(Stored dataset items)
-- ==== Sys2Proof/Laws/State.lean ====
section
/-! SUPPORT. One lemma per field per update of State, and per accessor per update that leaves it alone, all by rfl, so
that no proof unfolds a record update. What an accessor reads of its own update is in Laws/Accessors.lean. -/

namespace Sys2Proof.Machine

variable (s : State)

@[simp] theorem State.setReg_v (r : Reg) (b : Byte) : (s.setReg r b).v = s.v.set r.val b := rfl
@[simp] theorem State.setReg_pc (r : Reg) (b : Byte) : (s.setReg r b).pc = s.pc := rfl
@[simp] theorem State.setReg_i (r : Reg) (b : Byte) : (s.setReg r b).i = s.i := rfl
@[simp] theorem State.setReg_stack (r : Reg) (b : Byte) : (s.setReg r b).stack = s.stack := rfl
@[simp] theorem State.setReg_sp (r : Reg) (b : Byte) : (s.setReg r b).sp = s.sp := rfl
@[simp] theorem State.setReg_dt (r : Reg) (b : Byte) : (s.setReg r b).dt = s.dt := rfl
@[simp] theorem State.setReg_st (r : Reg) (b : Byte) : (s.setReg r b).st = s.st := rfl
@[simp] theorem State.setReg_mem (r : Reg) (b : Byte) : (s.setReg r b).mem = s.mem := rfl
@[simp] theorem State.setReg_display (r : Reg) (b : Byte) : (s.setReg r b).display = s.display := rfl
@[simp] theorem State.setReg_keys (r : Reg) (b : Byte) : (s.setReg r b).keys = s.keys := rfl
@[simp] theorem State.setReg_status (r : Reg) (b : Byte) : (s.setReg r b).status = s.status := rfl
@[simp] theorem State.setReg_cfg (r : Reg) (b : Byte) : (s.setReg r b).cfg = s.cfg := rfl
@[simp] theorem State.setReg_out (r : Reg) (b : Byte) : (s.setReg r b).out = s.out := rfl
@[simp] theorem State.setReg_draws (r : Reg) (b : Byte) : (s.setReg r b).draws = s.draws := rfl
@[simp] theorem State.stackAt_setReg (r : Reg) (b : Byte) (k' : BitVec 4) : (s.setReg r b).stackAt k' = s.stackAt k' := rfl
@[simp] theorem State.key_setReg (r : Reg) (b : Byte) (k' : Reg) : (s.setReg r b).key k' = s.key k' := rfl
@[simp] theorem State.pixel_setReg (r : Reg) (b : Byte) (x y : Nat) : (s.setReg r b).pixel x y = s.pixel x y := rfl
@[simp] theorem State.readByte_setReg (r : Reg) (b : Byte) (a' : Addr) : (s.setReg r b).readByte a' = s.readByte a' := rfl
@[simp] theorem State.firstBad_setReg (r : Reg) (b : Byte) (a' : Addr) (n : Nat) : (s.setReg r b).firstBad a' n = s.firstBad a' n := rfl

@[simp] theorem State.setI_v (a : Addr) : (s.setI a).v = s.v := rfl
@[simp] theorem State.setI_pc (a : Addr) : (s.setI a).pc = s.pc := rfl
@[simp] theorem State.setI_i (a : Addr) : (s.setI a).i = a := rfl
@[simp] theorem State.setI_stack (a : Addr) : (s.setI a).stack = s.stack := rfl
@[simp] theorem State.setI_sp (a : Addr) : (s.setI a).sp = s.sp := rfl
@[simp] theorem State.setI_dt (a : Addr) : (s.setI a).dt = s.dt := rfl
@[simp] theorem State.setI_st (a : Addr) : (s.setI a).st = s.st := rfl
@[simp] theorem State.setI_mem (a : Addr) : (s.setI a).mem = s.mem := rfl
@[simp] theorem State.setI_display (a : Addr) : (s.setI a).display = s.display := rfl
@[simp] theorem State.setI_keys (a : Addr) : (s.setI a).keys = s.keys := rfl
@[simp] theorem State.setI_status (a : Addr) : (s.setI a).status = s.status := rfl
@[simp] theorem State.setI_cfg (a : Addr) : (s.setI a).cfg = s.cfg := rfl
@[simp] theorem State.setI_out (a : Addr) : (s.setI a).out = s.out := rfl
@[simp] theorem State.setI_draws (a : Addr) : (s.setI a).draws = s.draws := rfl
@[simp] theorem State.reg_setI (a : Addr) (r' : Reg) : (s.setI a).reg r' = s.reg r' := rfl
@[simp] theorem State.stackAt_setI (a : Addr) (k' : BitVec 4) : (s.setI a).stackAt k' = s.stackAt k' := rfl
@[simp] theorem State.key_setI (a : Addr) (k' : Reg) : (s.setI a).key k' = s.key k' := rfl
@[simp] theorem State.pixel_setI (a : Addr) (x y : Nat) : (s.setI a).pixel x y = s.pixel x y := rfl
@[simp] theorem State.readByte_setI (a : Addr) (a' : Addr) : (s.setI a).readByte a' = s.readByte a' := rfl
@[simp] theorem State.firstBad_setI (a : Addr) (a' : Addr) (n : Nat) : (s.setI a).firstBad a' n = s.firstBad a' n := rfl

@[simp] theorem State.setPc_v (a : Addr) : (s.setPc a).v = s.v := rfl
@[simp] theorem State.setPc_pc (a : Addr) : (s.setPc a).pc = a := rfl
@[simp] theorem State.setPc_i (a : Addr) : (s.setPc a).i = s.i := rfl
@[simp] theorem State.setPc_stack (a : Addr) : (s.setPc a).stack = s.stack := rfl
@[simp] theorem State.setPc_sp (a : Addr) : (s.setPc a).sp = s.sp := rfl
@[simp] theorem State.setPc_dt (a : Addr) : (s.setPc a).dt = s.dt := rfl
@[simp] theorem State.setPc_st (a : Addr) : (s.setPc a).st = s.st := rfl
@[simp] theorem State.setPc_mem (a : Addr) : (s.setPc a).mem = s.mem := rfl
@[simp] theorem State.setPc_display (a : Addr) : (s.setPc a).display = s.display := rfl
@[simp] theorem State.setPc_keys (a : Addr) : (s.setPc a).keys = s.keys := rfl
@[simp] theorem State.setPc_status (a : Addr) : (s.setPc a).status = s.status := rfl
@[simp] theorem State.setPc_cfg (a : Addr) : (s.setPc a).cfg = s.cfg := rfl
@[simp] theorem State.setPc_out (a : Addr) : (s.setPc a).out = s.out := rfl
@[simp] theorem State.setPc_draws (a : Addr) : (s.setPc a).draws = s.draws := rfl
@[simp] theorem State.reg_setPc (a : Addr) (r' : Reg) : (s.setPc a).reg r' = s.reg r' := rfl
@[simp] theorem State.stackAt_setPc (a : Addr) (k' : BitVec 4) : (s.setPc a).stackAt k' = s.stackAt k' := rfl
@[simp] theorem State.key_setPc (a : Addr) (k' : Reg) : (s.setPc a).key k' = s.key k' := rfl
@[simp] theorem State.pixel_setPc (a : Addr) (x y : Nat) : (s.setPc a).pixel x y = s.pixel x y := rfl
@[simp] theorem State.readByte_setPc (a : Addr) (a' : Addr) : (s.setPc a).readByte a' = s.readByte a' := rfl
@[simp] theorem State.firstBad_setPc (a : Addr) (a' : Addr) (n : Nat) : (s.setPc a).firstBad a' n = s.firstBad a' n := rfl

@[simp] theorem State.setSp_v (k : BitVec 4) : (s.setSp k).v = s.v := rfl
@[simp] theorem State.setSp_pc (k : BitVec 4) : (s.setSp k).pc = s.pc := rfl
@[simp] theorem State.setSp_i (k : BitVec 4) : (s.setSp k).i = s.i := rfl
@[simp] theorem State.setSp_stack (k : BitVec 4) : (s.setSp k).stack = s.stack := rfl
@[simp] theorem State.setSp_sp (k : BitVec 4) : (s.setSp k).sp = k := rfl
@[simp] theorem State.setSp_dt (k : BitVec 4) : (s.setSp k).dt = s.dt := rfl
@[simp] theorem State.setSp_st (k : BitVec 4) : (s.setSp k).st = s.st := rfl
@[simp] theorem State.setSp_mem (k : BitVec 4) : (s.setSp k).mem = s.mem := rfl
@[simp] theorem State.setSp_display (k : BitVec 4) : (s.setSp k).display = s.display := rfl
@[simp] theorem State.setSp_keys (k : BitVec 4) : (s.setSp k).keys = s.keys := rfl
@[simp] theorem State.setSp_status (k : BitVec 4) : (s.setSp k).status = s.status := rfl
@[simp] theorem State.setSp_cfg (k : BitVec 4) : (s.setSp k).cfg = s.cfg := rfl
@[simp] theorem State.setSp_out (k : BitVec 4) : (s.setSp k).out = s.out := rfl
@[simp] theorem State.setSp_draws (k : BitVec 4) : (s.setSp k).draws = s.draws := rfl
@[simp] theorem State.reg_setSp (k : BitVec 4) (r' : Reg) : (s.setSp k).reg r' = s.reg r' := rfl
@[simp] theorem State.stackAt_setSp (k : BitVec 4) (k' : BitVec 4) : (s.setSp k).stackAt k' = s.stackAt k' := rfl
@[simp] theorem State.key_setSp (k : BitVec 4) (k' : Reg) : (s.setSp k).key k' = s.key k' := rfl
@[simp] theorem State.pixel_setSp (k : BitVec 4) (x y : Nat) : (s.setSp k).pixel x y = s.pixel x y := rfl
@[simp] theorem State.readByte_setSp (k : BitVec 4) (a' : Addr) : (s.setSp k).readByte a' = s.readByte a' := rfl
@[simp] theorem State.firstBad_setSp (k : BitVec 4) (a' : Addr) (n : Nat) : (s.setSp k).firstBad a' n = s.firstBad a' n := rfl

@[simp] theorem State.setDt_v (b : Byte) : (s.setDt b).v = s.v := rfl
@[simp] theorem State.setDt_pc (b : Byte) : (s.setDt b).pc = s.pc := rfl
@[simp] theorem State.setDt_i (b : Byte) : (s.setDt b).i = s.i := rfl
@[simp] theorem State.setDt_stack (b : Byte) : (s.setDt b).stack = s.stack := rfl
@[simp] theorem State.setDt_sp (b : Byte) : (s.setDt b).sp = s.sp := rfl
@[simp] theorem State.setDt_dt (b : Byte) : (s.setDt b).dt = b := rfl
@[simp] theorem State.setDt_st (b : Byte) : (s.setDt b).st = s.st := rfl
@[simp] theorem State.setDt_mem (b : Byte) : (s.setDt b).mem = s.mem := rfl
@[simp] theorem State.setDt_display (b : Byte) : (s.setDt b).display = s.display := rfl
@[simp] theorem State.setDt_keys (b : Byte) : (s.setDt b).keys = s.keys := rfl
@[simp] theorem State.setDt_status (b : Byte) : (s.setDt b).status = s.status := rfl
@[simp] theorem State.setDt_cfg (b : Byte) : (s.setDt b).cfg = s.cfg := rfl
@[simp] theorem State.setDt_out (b : Byte) : (s.setDt b).out = s.out := rfl
@[simp] theorem State.setDt_draws (b : Byte) : (s.setDt b).draws = s.draws := rfl
@[simp] theorem State.reg_setDt (b : Byte) (r' : Reg) : (s.setDt b).reg r' = s.reg r' := rfl
@[simp] theorem State.stackAt_setDt (b : Byte) (k' : BitVec 4) : (s.setDt b).stackAt k' = s.stackAt k' := rfl
@[simp] theorem State.key_setDt (b : Byte) (k' : Reg) : (s.setDt b).key k' = s.key k' := rfl
@[simp] theorem State.pixel_setDt (b : Byte) (x y : Nat) : (s.setDt b).pixel x y = s.pixel x y := rfl
@[simp] theorem State.readByte_setDt (b : Byte) (a' : Addr) : (s.setDt b).readByte a' = s.readByte a' := rfl
@[simp] theorem State.firstBad_setDt (b : Byte) (a' : Addr) (n : Nat) : (s.setDt b).firstBad a' n = s.firstBad a' n := rfl

@[simp] theorem State.setSt_v (b : Byte) : (s.setSt b).v = s.v := rfl
@[simp] theorem State.setSt_pc (b : Byte) : (s.setSt b).pc = s.pc := rfl
@[simp] theorem State.setSt_i (b : Byte) : (s.setSt b).i = s.i := rfl
@[simp] theorem State.setSt_stack (b : Byte) : (s.setSt b).stack = s.stack := rfl
@[simp] theorem State.setSt_sp (b : Byte) : (s.setSt b).sp = s.sp := rfl
@[simp] theorem State.setSt_dt (b : Byte) : (s.setSt b).dt = s.dt := rfl
@[simp] theorem State.setSt_st (b : Byte) : (s.setSt b).st = b := rfl
@[simp] theorem State.setSt_mem (b : Byte) : (s.setSt b).mem = s.mem := rfl
@[simp] theorem State.setSt_display (b : Byte) : (s.setSt b).display = s.display := rfl
@[simp] theorem State.setSt_keys (b : Byte) : (s.setSt b).keys = s.keys := rfl
@[simp] theorem State.setSt_status (b : Byte) : (s.setSt b).status = s.status := rfl
@[simp] theorem State.setSt_cfg (b : Byte) : (s.setSt b).cfg = s.cfg := rfl
@[simp] theorem State.setSt_out (b : Byte) : (s.setSt b).out = s.out := rfl
@[simp] theorem State.setSt_draws (b : Byte) : (s.setSt b).draws = s.draws := rfl
@[simp] theorem State.reg_setSt (b : Byte) (r' : Reg) : (s.setSt b).reg r' = s.reg r' := rfl
@[simp] theorem State.stackAt_setSt (b : Byte) (k' : BitVec 4) : (s.setSt b).stackAt k' = s.stackAt k' := rfl
@[simp] theorem State.key_setSt (b : Byte) (k' : Reg) : (s.setSt b).key k' = s.key k' := rfl
@[simp] theorem State.pixel_setSt (b : Byte) (x y : Nat) : (s.setSt b).pixel x y = s.pixel x y := rfl
@[simp] theorem State.readByte_setSt (b : Byte) (a' : Addr) : (s.setSt b).readByte a' = s.readByte a' := rfl
@[simp] theorem State.firstBad_setSt (b : Byte) (a' : Addr) (n : Nat) : (s.setSt b).firstBad a' n = s.firstBad a' n := rfl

▶ **Activity**
Using the data above, reproduce exactly the lines between those holding "theorem State.firstBad_setSp (k" and "(s.setDt b).pc = s.pc := rfl", inclusive, and no others.

▶ **Answer for this exercise**
@[simp] theorem State.firstBad_setSp (k : BitVec 4) (a' : Addr) (n : Nat) : (s.setSp k).firstBad a' n = s.firstBad a' n := rfl

@[simp] theorem State.setDt_v (b : Byte) : (s.setDt b).v = s.v := rfl
@[simp] theorem State.setDt_pc (b : Byte) : (s.setDt b).pc = s.pc := rfl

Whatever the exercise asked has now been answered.